Download or read book Friction written by Anna Lowenhaupt Tsing and published by Princeton University Press. This book was released on 2024-08-06 with total page 352 pages. Available in PDF, EPUB and Kindle. Book excerpt: What the struggle over the Indonesian rainforests can teach us about the social frictions that shape the world around us Rubbing two sticks together produces heat and light while one stick alone is just a stick. It is the friction that produces movement, action, and effect.
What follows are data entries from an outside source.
/-- The store of path `p` is recentred and its new pointer goes out with NDF set, with event 0x342 (R151). The new pointer value is where
the payload then lies, which no rule gives: a free value (DESIGN CHOICE, log entry 5). -/
def State.recentre (s : State) (p : PathId) : State :=
  let x := s.path p
  let old := if x.ndfPending then x.ptrOld else s.ptrTx p
  let s' := (s.setStoreFill p (s.storeSize p).2.1).setPtrTx p (s.freeWord.toNat % (s.ptrMax p + 1))
  let s' := s'.useFree.setPath p { s'.path p with ndfPending := true, ptrOld := old }
  s'.pathEvent p 0x342

/-- The generator of path `p` sends AIS: its source is in AIS or LOP or has TSF, or the Index gives it AIS (R38, R151, R155). -/
def State.sendsAis (s : State) (p : PathId) : Bool :=
  match s.feed (s.pathEp p) with
  | .ais => true
  | .nothing => false
  | .signal w => match s.epPath w with
    | some q => s.pathForwardAis q || s.pstat q PATH_HO1_TSF_N
    | none => false

/-- The path is an endpoint that the Index gives nothing: it transmits an unequipped VC with a valid pointer (R163). -/
def State.unequipped (s : State) (p : PathId) : Bool :=
  (match p with
    | .ho h => !s.hoTerm h
    | .lo _ => true) && decide (s.feed (s.pathEp p) = .nothing)

/-- The 5 I bits and the 5 D bits of a 10-bit pointer value, as masks (PRESUMED, log entry 10). -/
def iBits : Nat := 0x2AA
def dBits : Nat := 0x155

/-- The two bits between NDF and value of a transmitted pointer: 0b11 for a TU-11, 0b00 for an AU in SONET mode, else 0b10 (PRESUMED, log
entry 120). -/
def State.ptrSize (s : State) : PathId → Nat
  | .ho h => if s.flag (LINE_CFG (s.fld (PATH_SLOT_CFG (h / 3)) PATH_SLOT_CFG_PORT)) LINE_CFG_SONET then 0 else 2
  | .lo l => if !s.loTu3 l && s.loTu11 l then 3 else 2

/-- The pointer bytes with NDF bits `ndf` and value `v`. -/
def State.ptrWord (s : State) (p : PathId) (ndf v : Nat) : BitVec 16 := BitVec.ofNat 16 (ndf * 4096 + s.ptrSize p * 1024 + v)

/-- The generator's choice at one pointer position with the store fill found there, and the pointer bytes it sends: recentre on overflow or
underflow, send a pending NDF, or adjust by one unit beyond a threshold, adjustments and NDFs being at least 4 readings apart (R150, R151). -/
def State.pointerStep (s : State) (p : PathId) (fill : Nat) : State × BitVec 16 :=
  let x := s.path p
  let z := s.storeSize p
  let v := s.ptrTx p
  let same := s.ptrWord p 0b0110 (if x.ndfPending then x.ptrOld else v)
  if fill = 0 ∨ z.1 < fill then (s.recentre p, same)
  else
    let s := s.setStoreFill p fill
    let adjust (v' bits : Nat) : State × BitVec 16 :=
      ((s.setPtrTx p v').setPath p { x with txGap := 1, adjTx := x.adjTx + 1, txTotal := x.txTotal + 1 }, s.ptrWord p 0b0110 (v ^^^ bits))
    if x.txGap < 4 then (s.setPath p { x with txGap := min 4 (x.txGap + 1) }, same)
    else if x.ndfPending then (s.setPath p { x with ndfPending := false, txGap := 1 }, s.ptrWord p 0b1001 v)
    else
      let m := s.ptrMax p + 1
      if fill ≤ z.2.2.1 then adjust ((v + 1) % m) iBits
      else if z.2.2.2 ≤ fill then adjust ((v + m - 1) % m) dBits
      else (s, same)

/-! ### The transmitted container (R152, R155, R163) -/

/-- A container sent over one frame, or over a multiframe of four. -/
def State.vcKind (s : State) : PathId → VcKind
  | .ho _ => .frame
  | .lo l => if s.loTu3 l then .frame else .multiframe

/-- `n` little-endian words of registers from `a` on, as bytes. -/
def State.regBytes (s : State) (a n : Nat) : List Byte := (List.range n).flatMap fun k => leBytes 4 (s.reg (a + 4 * k)).toNat

/-- The trace byte a terminated path sends and its next position: J1 from the transmit memory, J2 from the path's profile in the 16-byte
format. -/
def State.pathTraceOut (s : State) (p : PathId) : Byte × Nat :=
  let o := (s.path p).txTrace
  match p with
  | .ho h => traceOut (s.fld (PATH_HO0 h) PATH_HO0_J1_MODE) (s.regBytes (PATH_J1_TX h 0) 16) o
  | .lo l => traceOut 2 (s.regBytes (PATH_J2_PROF (s.fld (PATH_LO0 l) PATH_LO0_TX_PROF) 0) 4) o

/-- The overhead PX generates for the next container of a terminated path. -/
def State.pathTx (s : State) (p : PathId) : TxOverhead :=
  let x := s.path p
  { trace := (s.pathTraceOut p).1, bip := x.txBip, rei := x.lastViol, rdi := s.pathSendsRdi p, h4 := x.txH4 }

/-- The container sent for a path that the store hands `vc`: AIS, unequipped, with overhead generated at a terminated position, or unaltered. -/
def State.txVc (s : State) (p : PathId) (vc : List Byte) : List Byte :=
  if s.sendsAis p then vc.map (fun _ => 0xFF)
  else if s.unequipped p then vc.map (fun _ => 0)
  else if s.pathTerm p then (s.vcKind p).write (s.pathTx p) vc
  else vc

/-- A pointer and a container go out; the container's parity is what the next one carries. -/
def State.sendVc (s : State) (p : PathId) (ptr : BitVec 16) (vc : List Byte) (trace : Nat) : State :=
  let x := s.path p
  s.setPath p { x with
    sentPtr := ptr, sentVc := vc, txBip := (s.vcKind p).parity vc, txTrace := trace, txH4 := (x.txH4 + 1) % 4 }

/-- POINTER_GENERATION (R150 to R152, R161, R163): the pointer at this position and the container that follows it. -/
def execPointerGeneration (p : PathId) (fill : Nat) (vc : List Byte) (s : State) : Host.Outcome State Fault Refusal :=
  .next (if !s.running islPX || !s.pathExists p then s
  else
    let s := s.useFeed (s.pathEp p)
    let out := s.txVc p vc
    let trace := (s.pathTraceOut p).2
    let r := if s.sendsAis p then (s, 0xFFFF) else s.pointerStep p fill
    r.1.sendVc p r.2 out trace)

/-! ### Pointer interpretation (R148) -/

/-- The indications of a pointer reading. -/
inductive PtrInd where
  | ais | norm | new (v : Nat) | ndf (v : Nat) | inc | dec | inv
deriving DecidableEq, Repr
Anthropologist Anna Lowenhaupt Tsing challenges the widespread view that globalization invariably signifies a clash of cultures, developing friction as a metaphor for the diverse and conflicting social interactions that make up our contemporary world. Tsing focuses on the rainforests of Indonesia, where in the 1980s and 1990s capitalist interests increasingly reshaped the landscape not so much through corporate design as through awkward chains of legal and illegal entrepreneurs that wrested the land from previous claimants, creating resources for distant markets. In response, environmental movements arose to defend the rainforests and the communities of people who live in them. Not confined to a village, province, or nation, the social drama of the Indonesian rainforests includes local and national environmentalists, international science, North American investors, advocates for Brazilian rubber tappers, United Nations funding agencies, mountaineers, village elders, and urban students—all drawn into unpredictable, messy misunderstandings, but misunderstandings that sometimes work out. Providing an invaluable portfolio of methods for the study of global interconnections, Friction shows how cultural differences are in the grip of worldly encounter and reveals how much is overlooked in contemporary theories of the global.